* Task statement
Could you find each line of the data below that contains the word "which" and copy those lines?

* Collected data entries
○ ○ ○ ○ ○ ○ ○

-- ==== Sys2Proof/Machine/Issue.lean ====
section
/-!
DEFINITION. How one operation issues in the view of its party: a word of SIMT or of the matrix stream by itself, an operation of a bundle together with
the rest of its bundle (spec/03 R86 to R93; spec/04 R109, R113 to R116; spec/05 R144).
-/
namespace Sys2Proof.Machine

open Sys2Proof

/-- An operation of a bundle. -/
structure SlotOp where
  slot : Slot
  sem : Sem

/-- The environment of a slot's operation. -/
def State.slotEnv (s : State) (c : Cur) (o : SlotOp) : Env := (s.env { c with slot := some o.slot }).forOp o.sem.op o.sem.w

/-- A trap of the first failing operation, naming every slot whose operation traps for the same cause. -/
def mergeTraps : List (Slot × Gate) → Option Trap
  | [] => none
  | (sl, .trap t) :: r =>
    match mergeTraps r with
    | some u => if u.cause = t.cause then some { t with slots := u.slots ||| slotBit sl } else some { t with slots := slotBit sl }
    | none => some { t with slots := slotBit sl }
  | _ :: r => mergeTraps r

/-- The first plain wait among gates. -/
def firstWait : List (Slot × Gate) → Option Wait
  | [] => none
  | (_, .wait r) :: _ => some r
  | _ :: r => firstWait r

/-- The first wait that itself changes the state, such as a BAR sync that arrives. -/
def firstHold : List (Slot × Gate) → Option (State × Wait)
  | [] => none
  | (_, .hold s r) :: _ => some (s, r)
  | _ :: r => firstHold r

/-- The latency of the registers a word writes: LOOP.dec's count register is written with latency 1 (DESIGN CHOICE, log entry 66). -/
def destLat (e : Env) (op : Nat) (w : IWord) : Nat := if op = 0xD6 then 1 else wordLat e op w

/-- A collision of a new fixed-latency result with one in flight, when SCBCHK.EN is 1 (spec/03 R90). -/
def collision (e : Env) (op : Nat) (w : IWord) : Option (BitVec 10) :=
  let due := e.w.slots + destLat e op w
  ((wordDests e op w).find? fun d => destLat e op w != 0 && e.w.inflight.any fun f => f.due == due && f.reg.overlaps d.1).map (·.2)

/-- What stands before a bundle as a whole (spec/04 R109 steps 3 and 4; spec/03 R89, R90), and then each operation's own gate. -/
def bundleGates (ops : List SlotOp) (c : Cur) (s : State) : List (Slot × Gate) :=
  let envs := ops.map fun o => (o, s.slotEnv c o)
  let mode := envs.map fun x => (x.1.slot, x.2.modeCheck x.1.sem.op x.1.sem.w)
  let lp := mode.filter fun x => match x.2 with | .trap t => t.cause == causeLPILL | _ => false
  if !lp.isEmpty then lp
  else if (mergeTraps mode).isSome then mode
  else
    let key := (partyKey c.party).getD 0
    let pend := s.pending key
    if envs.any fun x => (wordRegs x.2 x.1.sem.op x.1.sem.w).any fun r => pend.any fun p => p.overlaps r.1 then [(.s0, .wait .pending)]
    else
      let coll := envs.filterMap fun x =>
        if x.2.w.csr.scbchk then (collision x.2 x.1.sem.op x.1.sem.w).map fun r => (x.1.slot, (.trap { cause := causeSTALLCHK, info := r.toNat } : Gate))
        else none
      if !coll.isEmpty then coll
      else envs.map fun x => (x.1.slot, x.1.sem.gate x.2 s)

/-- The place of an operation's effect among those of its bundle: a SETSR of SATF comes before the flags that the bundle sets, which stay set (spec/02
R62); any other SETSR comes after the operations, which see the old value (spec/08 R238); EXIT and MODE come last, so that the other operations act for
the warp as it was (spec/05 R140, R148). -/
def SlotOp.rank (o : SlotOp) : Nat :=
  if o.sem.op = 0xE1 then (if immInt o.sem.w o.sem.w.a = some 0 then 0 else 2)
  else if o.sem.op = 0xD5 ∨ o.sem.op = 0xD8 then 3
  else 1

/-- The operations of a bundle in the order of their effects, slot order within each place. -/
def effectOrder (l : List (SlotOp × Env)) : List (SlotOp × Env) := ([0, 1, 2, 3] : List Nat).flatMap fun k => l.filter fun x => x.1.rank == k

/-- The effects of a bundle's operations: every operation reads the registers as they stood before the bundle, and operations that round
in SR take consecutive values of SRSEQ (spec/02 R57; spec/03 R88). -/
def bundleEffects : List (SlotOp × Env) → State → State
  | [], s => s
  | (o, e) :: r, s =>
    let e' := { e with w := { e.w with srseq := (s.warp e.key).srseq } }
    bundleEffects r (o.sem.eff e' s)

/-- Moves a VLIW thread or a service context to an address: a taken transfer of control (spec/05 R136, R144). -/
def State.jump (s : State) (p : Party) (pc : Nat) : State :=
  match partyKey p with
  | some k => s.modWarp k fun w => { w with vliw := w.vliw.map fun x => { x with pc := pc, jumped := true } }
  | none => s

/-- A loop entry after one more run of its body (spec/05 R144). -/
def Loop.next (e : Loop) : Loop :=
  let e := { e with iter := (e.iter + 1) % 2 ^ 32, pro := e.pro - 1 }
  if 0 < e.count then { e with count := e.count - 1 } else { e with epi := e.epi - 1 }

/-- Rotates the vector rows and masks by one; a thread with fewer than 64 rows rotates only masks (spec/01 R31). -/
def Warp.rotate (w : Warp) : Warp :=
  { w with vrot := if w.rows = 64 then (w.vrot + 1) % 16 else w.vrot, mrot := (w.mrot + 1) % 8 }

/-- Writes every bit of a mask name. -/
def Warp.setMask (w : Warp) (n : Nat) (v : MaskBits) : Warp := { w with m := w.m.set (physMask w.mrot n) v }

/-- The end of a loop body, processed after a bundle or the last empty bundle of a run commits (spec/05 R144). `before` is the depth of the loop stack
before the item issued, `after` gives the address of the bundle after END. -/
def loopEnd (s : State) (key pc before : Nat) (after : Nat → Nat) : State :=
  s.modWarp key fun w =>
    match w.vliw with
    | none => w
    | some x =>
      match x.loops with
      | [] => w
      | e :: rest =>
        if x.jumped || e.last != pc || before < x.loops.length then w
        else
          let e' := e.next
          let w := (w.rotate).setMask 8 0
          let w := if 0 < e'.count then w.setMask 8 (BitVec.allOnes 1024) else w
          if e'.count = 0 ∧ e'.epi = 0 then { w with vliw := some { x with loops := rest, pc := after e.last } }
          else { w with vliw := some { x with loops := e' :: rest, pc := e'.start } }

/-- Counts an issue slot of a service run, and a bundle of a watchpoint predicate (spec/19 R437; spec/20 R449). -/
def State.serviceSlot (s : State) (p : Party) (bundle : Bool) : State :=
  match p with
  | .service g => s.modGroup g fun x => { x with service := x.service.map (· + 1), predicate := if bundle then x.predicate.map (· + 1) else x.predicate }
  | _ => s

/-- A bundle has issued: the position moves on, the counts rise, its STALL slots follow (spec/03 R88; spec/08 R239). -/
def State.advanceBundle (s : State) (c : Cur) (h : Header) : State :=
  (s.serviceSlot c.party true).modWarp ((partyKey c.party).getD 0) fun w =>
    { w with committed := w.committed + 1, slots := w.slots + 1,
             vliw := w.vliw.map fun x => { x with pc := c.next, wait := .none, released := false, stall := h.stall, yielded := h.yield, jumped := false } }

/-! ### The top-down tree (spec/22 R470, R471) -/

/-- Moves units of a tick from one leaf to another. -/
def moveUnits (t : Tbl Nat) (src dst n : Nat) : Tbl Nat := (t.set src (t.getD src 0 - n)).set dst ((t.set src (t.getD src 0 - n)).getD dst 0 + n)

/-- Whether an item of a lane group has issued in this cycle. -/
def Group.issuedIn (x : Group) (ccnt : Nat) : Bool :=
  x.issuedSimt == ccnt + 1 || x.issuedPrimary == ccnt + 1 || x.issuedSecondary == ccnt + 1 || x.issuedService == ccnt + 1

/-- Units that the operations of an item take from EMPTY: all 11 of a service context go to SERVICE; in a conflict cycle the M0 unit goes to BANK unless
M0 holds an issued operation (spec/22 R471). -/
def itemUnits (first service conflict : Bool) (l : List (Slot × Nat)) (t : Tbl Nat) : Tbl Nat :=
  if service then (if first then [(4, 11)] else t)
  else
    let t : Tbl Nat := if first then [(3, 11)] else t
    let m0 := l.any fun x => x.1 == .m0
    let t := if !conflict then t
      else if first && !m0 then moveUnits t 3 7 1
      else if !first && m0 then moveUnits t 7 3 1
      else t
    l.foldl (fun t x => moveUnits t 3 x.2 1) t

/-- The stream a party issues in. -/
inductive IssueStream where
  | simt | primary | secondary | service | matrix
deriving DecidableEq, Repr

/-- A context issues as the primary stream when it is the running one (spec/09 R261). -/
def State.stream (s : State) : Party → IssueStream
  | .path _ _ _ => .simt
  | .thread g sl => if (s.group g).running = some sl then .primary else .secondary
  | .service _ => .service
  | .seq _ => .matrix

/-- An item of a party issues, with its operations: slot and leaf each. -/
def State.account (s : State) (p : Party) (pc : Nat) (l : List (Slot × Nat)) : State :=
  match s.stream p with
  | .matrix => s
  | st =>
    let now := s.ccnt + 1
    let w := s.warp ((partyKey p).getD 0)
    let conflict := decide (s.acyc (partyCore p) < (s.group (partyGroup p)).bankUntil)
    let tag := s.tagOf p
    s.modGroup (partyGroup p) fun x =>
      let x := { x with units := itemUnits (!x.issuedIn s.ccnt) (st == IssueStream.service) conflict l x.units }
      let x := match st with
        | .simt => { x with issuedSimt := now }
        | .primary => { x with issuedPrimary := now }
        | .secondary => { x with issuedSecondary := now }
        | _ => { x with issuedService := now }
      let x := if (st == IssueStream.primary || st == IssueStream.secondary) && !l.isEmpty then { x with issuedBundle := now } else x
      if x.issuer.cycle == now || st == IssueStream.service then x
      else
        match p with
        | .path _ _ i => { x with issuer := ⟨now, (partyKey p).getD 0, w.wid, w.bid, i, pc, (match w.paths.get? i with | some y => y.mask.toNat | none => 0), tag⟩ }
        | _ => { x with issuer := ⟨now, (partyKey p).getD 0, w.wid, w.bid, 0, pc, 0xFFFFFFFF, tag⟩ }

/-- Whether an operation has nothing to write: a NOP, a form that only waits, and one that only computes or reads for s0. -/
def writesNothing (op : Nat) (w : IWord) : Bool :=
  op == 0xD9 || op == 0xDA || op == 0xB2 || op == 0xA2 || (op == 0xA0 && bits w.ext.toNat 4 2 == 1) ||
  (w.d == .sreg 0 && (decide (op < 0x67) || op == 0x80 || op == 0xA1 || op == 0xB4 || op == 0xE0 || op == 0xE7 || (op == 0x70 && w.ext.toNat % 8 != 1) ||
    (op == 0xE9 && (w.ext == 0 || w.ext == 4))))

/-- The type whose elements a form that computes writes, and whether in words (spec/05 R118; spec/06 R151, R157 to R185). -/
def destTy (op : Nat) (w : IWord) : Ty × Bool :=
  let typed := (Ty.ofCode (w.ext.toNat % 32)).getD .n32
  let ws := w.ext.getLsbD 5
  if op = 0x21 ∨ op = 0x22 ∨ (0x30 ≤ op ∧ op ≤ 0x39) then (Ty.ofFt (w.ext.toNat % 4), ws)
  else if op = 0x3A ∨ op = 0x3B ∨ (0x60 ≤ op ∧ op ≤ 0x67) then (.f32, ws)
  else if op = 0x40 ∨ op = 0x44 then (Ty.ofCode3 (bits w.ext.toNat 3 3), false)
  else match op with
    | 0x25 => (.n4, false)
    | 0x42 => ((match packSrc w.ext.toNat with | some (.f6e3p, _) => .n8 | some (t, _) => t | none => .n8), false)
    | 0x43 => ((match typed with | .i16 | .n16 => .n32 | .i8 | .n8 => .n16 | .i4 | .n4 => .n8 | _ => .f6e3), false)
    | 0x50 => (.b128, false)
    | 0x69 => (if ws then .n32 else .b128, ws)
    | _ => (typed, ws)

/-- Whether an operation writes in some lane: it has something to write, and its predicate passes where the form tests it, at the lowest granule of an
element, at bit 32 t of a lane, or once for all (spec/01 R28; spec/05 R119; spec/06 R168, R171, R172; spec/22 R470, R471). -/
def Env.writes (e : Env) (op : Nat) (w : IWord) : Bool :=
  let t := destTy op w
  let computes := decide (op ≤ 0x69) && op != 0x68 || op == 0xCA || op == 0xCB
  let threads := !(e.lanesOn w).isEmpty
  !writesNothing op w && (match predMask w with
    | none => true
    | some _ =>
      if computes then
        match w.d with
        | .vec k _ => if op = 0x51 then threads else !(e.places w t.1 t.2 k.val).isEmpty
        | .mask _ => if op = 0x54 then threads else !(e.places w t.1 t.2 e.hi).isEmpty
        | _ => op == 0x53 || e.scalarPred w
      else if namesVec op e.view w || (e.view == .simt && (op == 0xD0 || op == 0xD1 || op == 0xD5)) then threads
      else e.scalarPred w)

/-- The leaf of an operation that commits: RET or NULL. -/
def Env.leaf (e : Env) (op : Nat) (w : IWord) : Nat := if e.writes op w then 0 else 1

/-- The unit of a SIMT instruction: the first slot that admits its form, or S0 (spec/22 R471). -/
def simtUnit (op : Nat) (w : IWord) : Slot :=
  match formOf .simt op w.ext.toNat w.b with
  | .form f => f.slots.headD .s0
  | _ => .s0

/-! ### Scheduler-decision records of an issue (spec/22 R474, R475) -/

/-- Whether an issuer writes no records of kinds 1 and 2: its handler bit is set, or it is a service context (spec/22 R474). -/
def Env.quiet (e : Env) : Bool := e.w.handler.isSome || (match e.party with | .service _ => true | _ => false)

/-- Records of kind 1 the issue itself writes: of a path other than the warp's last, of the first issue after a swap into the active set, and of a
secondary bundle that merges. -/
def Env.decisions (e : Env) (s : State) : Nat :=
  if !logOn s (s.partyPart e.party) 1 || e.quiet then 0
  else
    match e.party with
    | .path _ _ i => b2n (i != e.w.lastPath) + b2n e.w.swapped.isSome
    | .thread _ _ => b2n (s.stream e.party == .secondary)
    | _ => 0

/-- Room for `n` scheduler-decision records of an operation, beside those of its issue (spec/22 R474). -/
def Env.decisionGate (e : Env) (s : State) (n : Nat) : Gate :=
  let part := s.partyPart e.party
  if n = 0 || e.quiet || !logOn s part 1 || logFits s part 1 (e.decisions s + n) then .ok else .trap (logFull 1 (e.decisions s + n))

○ ○ ○ ○ ○ ○ ○

* Written answer
/-- The place of an operation's effect among those of its bundle: a SETSR of SATF comes before the flags that the bundle sets, which stay set (spec/02
R62); any other SETSR comes after the operations, which see the old value (spec/08 R238); EXIT and MODE come last, so that the other operations act for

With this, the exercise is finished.